Naive derivatives can be numerically unstable.

Examples include:

| Operation | Problem |
|---|---|
| Softmax | Overflow |
| Logarithm | Singularities near zero |
| Division | Unstable denominators |
| Exponentials | Exploding gradients |
| Normalization | Small variance instability |

Python AD systems therefore rely heavily on custom stable primitives.

For example:

```python
logsumexp
softplus
cross_entropy
layer_norm
```

often have carefully engineered backward implementations.

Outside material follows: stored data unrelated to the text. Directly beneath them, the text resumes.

-- ==== Sys2Proof/Machine/Plate.lean ====
section
/-!
DEFINITION. Configuration plates (spec/08_frames_commits_hallmarks.md R171 to R173): the checks, in the order
of R173, and the writing of the records into the shadow set.
-/

namespace Sys2Proof.Machine

/-- A record of a plate: where it stands, its header fields and its data words. -/
structure PlateRec where
  off : Nat
  type : Nat
  count : Nat
  addr : Nat
  words : List Nat
  deriving DecidableEq, Repr

/-- The records of a plate from offset `off`, or the offset of the one whose form is wrong. -/
def plateWalk (bs : List Byte) : Nat → Nat → List Byte → Except Nat (List PlateRec)
  | 0, off, _ => .error off
  | n + 1, off, rest =>
    let type := leAt rest 0 1
    let count := leAt rest 2 2
    let addr := leAt rest 4 4
    let size := 8 + ceilDiv (4 * count) 8 * 8
    if bs.length < off + 8 || leAt rest 1 1 ≠ 0 || bs.length < off + size then .error off
    else
      let r : PlateRec := ⟨off, type, count, addr, (chunks 4 ((rest.drop 8).take (4 * count))).map leNat⟩
      if type = 0xFF then
        (if count = 0 && addr = 0 && off + 8 = bs.length then .ok [r] else .error off)
      else if type = 1 || type = 2 || (type = 3 && addr < 2 ^ 24) then
        (plateWalk bs n (off + size) (rest.drop size)).map (fun l => r :: l)
      else .error off

/-- The target of a plate. -/
def plateTarget (bs : List Byte) : Nat := if leAt bs 5 1 = 0 then leAt bs 6 1 else 32 + leAt bs 6 1

/-- The first header field that is invalid. -/
def plateHeaderBad (bs : List Byte) : Option Nat :=
  let len := leAt bs 8 4
  if leAt bs 0 4 ≠ 0x54414C50 then some 0x00
  else if leAt bs 4 1 ≠ 1 then some 0x04
  else if 1 < leAt bs 5 1 then some 0x05
  else if (if leAt bs 5 1 = 0 then 31 else 3) < leAt bs 6 1 then some 0x06
  else if leAt bs 7 1 ≠ 0 then some 0x07
  else if len < 40 || 1048576 < len || len % 8 ≠ 0 || len ≠ bs.length then some 0x08
  else if leAt bs 0xC 4 < 1 || 65535 < leAt bs 0xC 4 then some 0x0C
  else if leAt bs 0x14 8 ≠ 0 then some 0x14
  else none

/-- The records of a plate, or the offset at which its form fails (0x30). -/
def plateRecords (bs : List Byte) : Except Nat (List PlateRec) :=
  match plateHeaderBad bs with
  | some off => .error off
  | none =>
    match plateWalk bs 131072 32 (bs.drop 32) with
    | .error off => .error off
    | .ok l => if l.length = leAt bs 0xC 4 then .ok l else .error 0x0C

/-- The writes of a record: BAR0 offsets and words. -/
def recWrites (t : Nat) (r : PlateRec) : List (Nat × Nat) :=
  match r.type with
  | 1 => mapFrom (fun i w => (r.addr + 4 * i, w)) 0 r.words
  | 2 =>
    let base := ((tableWin t (r.addr % 4096)).map (fun x => x.1)).getD 0
    mapFrom (fun i w => (base + 4 * (r.addr / 4096 + i), w)) 0 r.words
  | 3 =>
    let slot := r.addr % 256
    let (kid, par) := if t < 32 then (rKSLOT_KID t slot, rKSLOT_PARAM t slot)
      else (rCV_KSLOT_KID (t - 32), rCV_KSLOT_PARAM (t - 32))
    [(kid, r.addr / 256 % 65536), (par, r.words.headD 0)]
  | _ => []

/-- The writes are made in order. -/
def writeAll (s : State) (l : List (Nat × Nat)) : State :=
  l.foldl (fun s x => shadowWrite s x.1 (BitVec.ofNat 32 x.2)) s

/-- A REG word lies in the scope of target `t`, on the shadow set that the records before it leave. -/
def wordInScope (s : State) (t off v : Nat) : Bool :=
  match mapIndex off with
  | some e =>
    let isMap := if e.1 < 32 then off == rSPORT_VC_MAP e.1 e.2 else off == rLPORT_MAP (e.1 - 32)
    decide (t < 32) && entryPipe (if isMap then (fun _ => v) else s.rn) e == t
  | none => off % 4 == 0 && ownerOf off == some t && shadowedAt off && !isTable off

/-- A record lies in the scope of target `t`; also the shadow set after it. -/
def recInScope (s : State) (t : Nat) (r : PlateRec) : Bool × State :=
  match r.type with
  | 1 => (recWrites t r).foldl (fun x w =>
      (x.1 && wordInScope x.2 t w.1 w.2, x.2.setRn w.1 w.2)) (true, s)
  | 2 =>
    (match (if t < 32 then tableWin t (r.addr % 4096) else none) with
     | some (_, n) => (decide (r.addr / 4096 + r.count ≤ n), s)
     | none => (false, s))
  | 3 => (decide (r.addr % 256 < (if t < 32 then 16 else 1)), s)
  | _ => (true, s)

/-- The first record out of scope (0x32). -/
def scopeBad (s : State) (t : Nat) : List PlateRec → Option Nat
  | [] => none
  | r :: rs =>
    let (ok, s) := recInScope s t r
    if ok then scopeBad s t rs else some r.off

/-- The first point at which the kernel library differs (0x33). -/
def libraryBad (s : State) (bs : List Byte) (l : List PlateRec) : Option Nat :=
  let need := leAt bs 0x10 4
  if need ≠ 0 && need ≠ s.pow.boot.library then some 0x10
  else (l.find? (fun r => r.type == 3 && (r.count != 1
    || (r.addr / 256 % 65536 != 0 && !s.pow.boot.kernelIds.contains (r.addr / 256 % 65536))))).map (fun r => r.off)

/-- The first failure in the order of R173: status and offset; or the records. -/
def plateCheck (s : State) (bs : List Byte) : Except (Nat × Nat) (List PlateRec) :=
  match plateRecords bs with
  | .error off => .error (0x30, off)
  | .ok l =>
    let t := plateTarget bs
    if leAt bs 0x1C 4 ≠ (crc32c (patchBytes bs 0x1C (leBytes 4 0))).toNat then .error (0x31, 0x1C)
    else match scopeBad s t l with
      | some off => .error (0x32, off)
      | none =>
        match libraryBad s bs l with
        | some off => .error (0x33, off)
        | none => if lockedTarget s t then .error (0x34, 0x06) else .ok l

/-- The payload of a PLATE_LOAD has been fetched as far as its address and length are legal (R351). -/
def plateFieldsOk (c : Cmd) : Bool :=
  !c.reserved && c.target == 0 && c.arg0 == 0 && c.arg1 == 0 && c.addr % 8 == 0 && decide (1 ≤ c.len)
    && decide (c.len ≤ 1048576)

/-- PLATE_LOAD: the plate is checked whole, and then written. -/
def cmdPlate (s : State) (c : Cmd) : State :=
  if !plateFieldsOk c then complete s c 0x04
  else match plateCheck s c.payload with
    | .error (st, off) => complete s c st 0 0 0 (off % 65536)
    | .ok l => complete (l.foldl (fun s r => writeAll s (recWrites (plateTarget c.payload) r)) s) c 0x00

def execPlateLoad (s : State) : Out := .next (hub s (onCmd s 0x22 cmdPlate))

end Sys2Proof.Machine
end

### Major Python AD Systems

| System | Main characteristics |
|---|---|
| PyTorch | Dynamic eager reverse mode |
| TensorFlow | Hybrid graph/eager system |
| JAX | Functional transformations and tracing |
| Autograd | Pure NumPy-based tracing |
| Tinygrad | Minimal educational framework |
| MindSpore | Graph-oriented execution |
| Chainer | Early dynamic graph system |

These systems differ mainly in:

- Graph construction strategy
- Compilation model
- Mutation semantics
- Transformation interface
- Hardware integration

### Python as an AD Host Language

Python succeeded because it provided:

| Feature | Importance |
|---|---|
| Simple syntax | Rapid experimentation |
| Scientific ecosystem | NumPy, SciPy, plotting |
| Dynamic execution | Flexible model definition |
| Native extension support | Access to optimized kernels |
| Interactive workflow | Notebook-based research |

The AD engine is usually not written primarily in Python. Python acts as the orchestration layer above highly optimized native runtimes and compiler systems.

Modern Python AD frameworks therefore resemble compiler toolchains hidden behind an imperative scripting interface.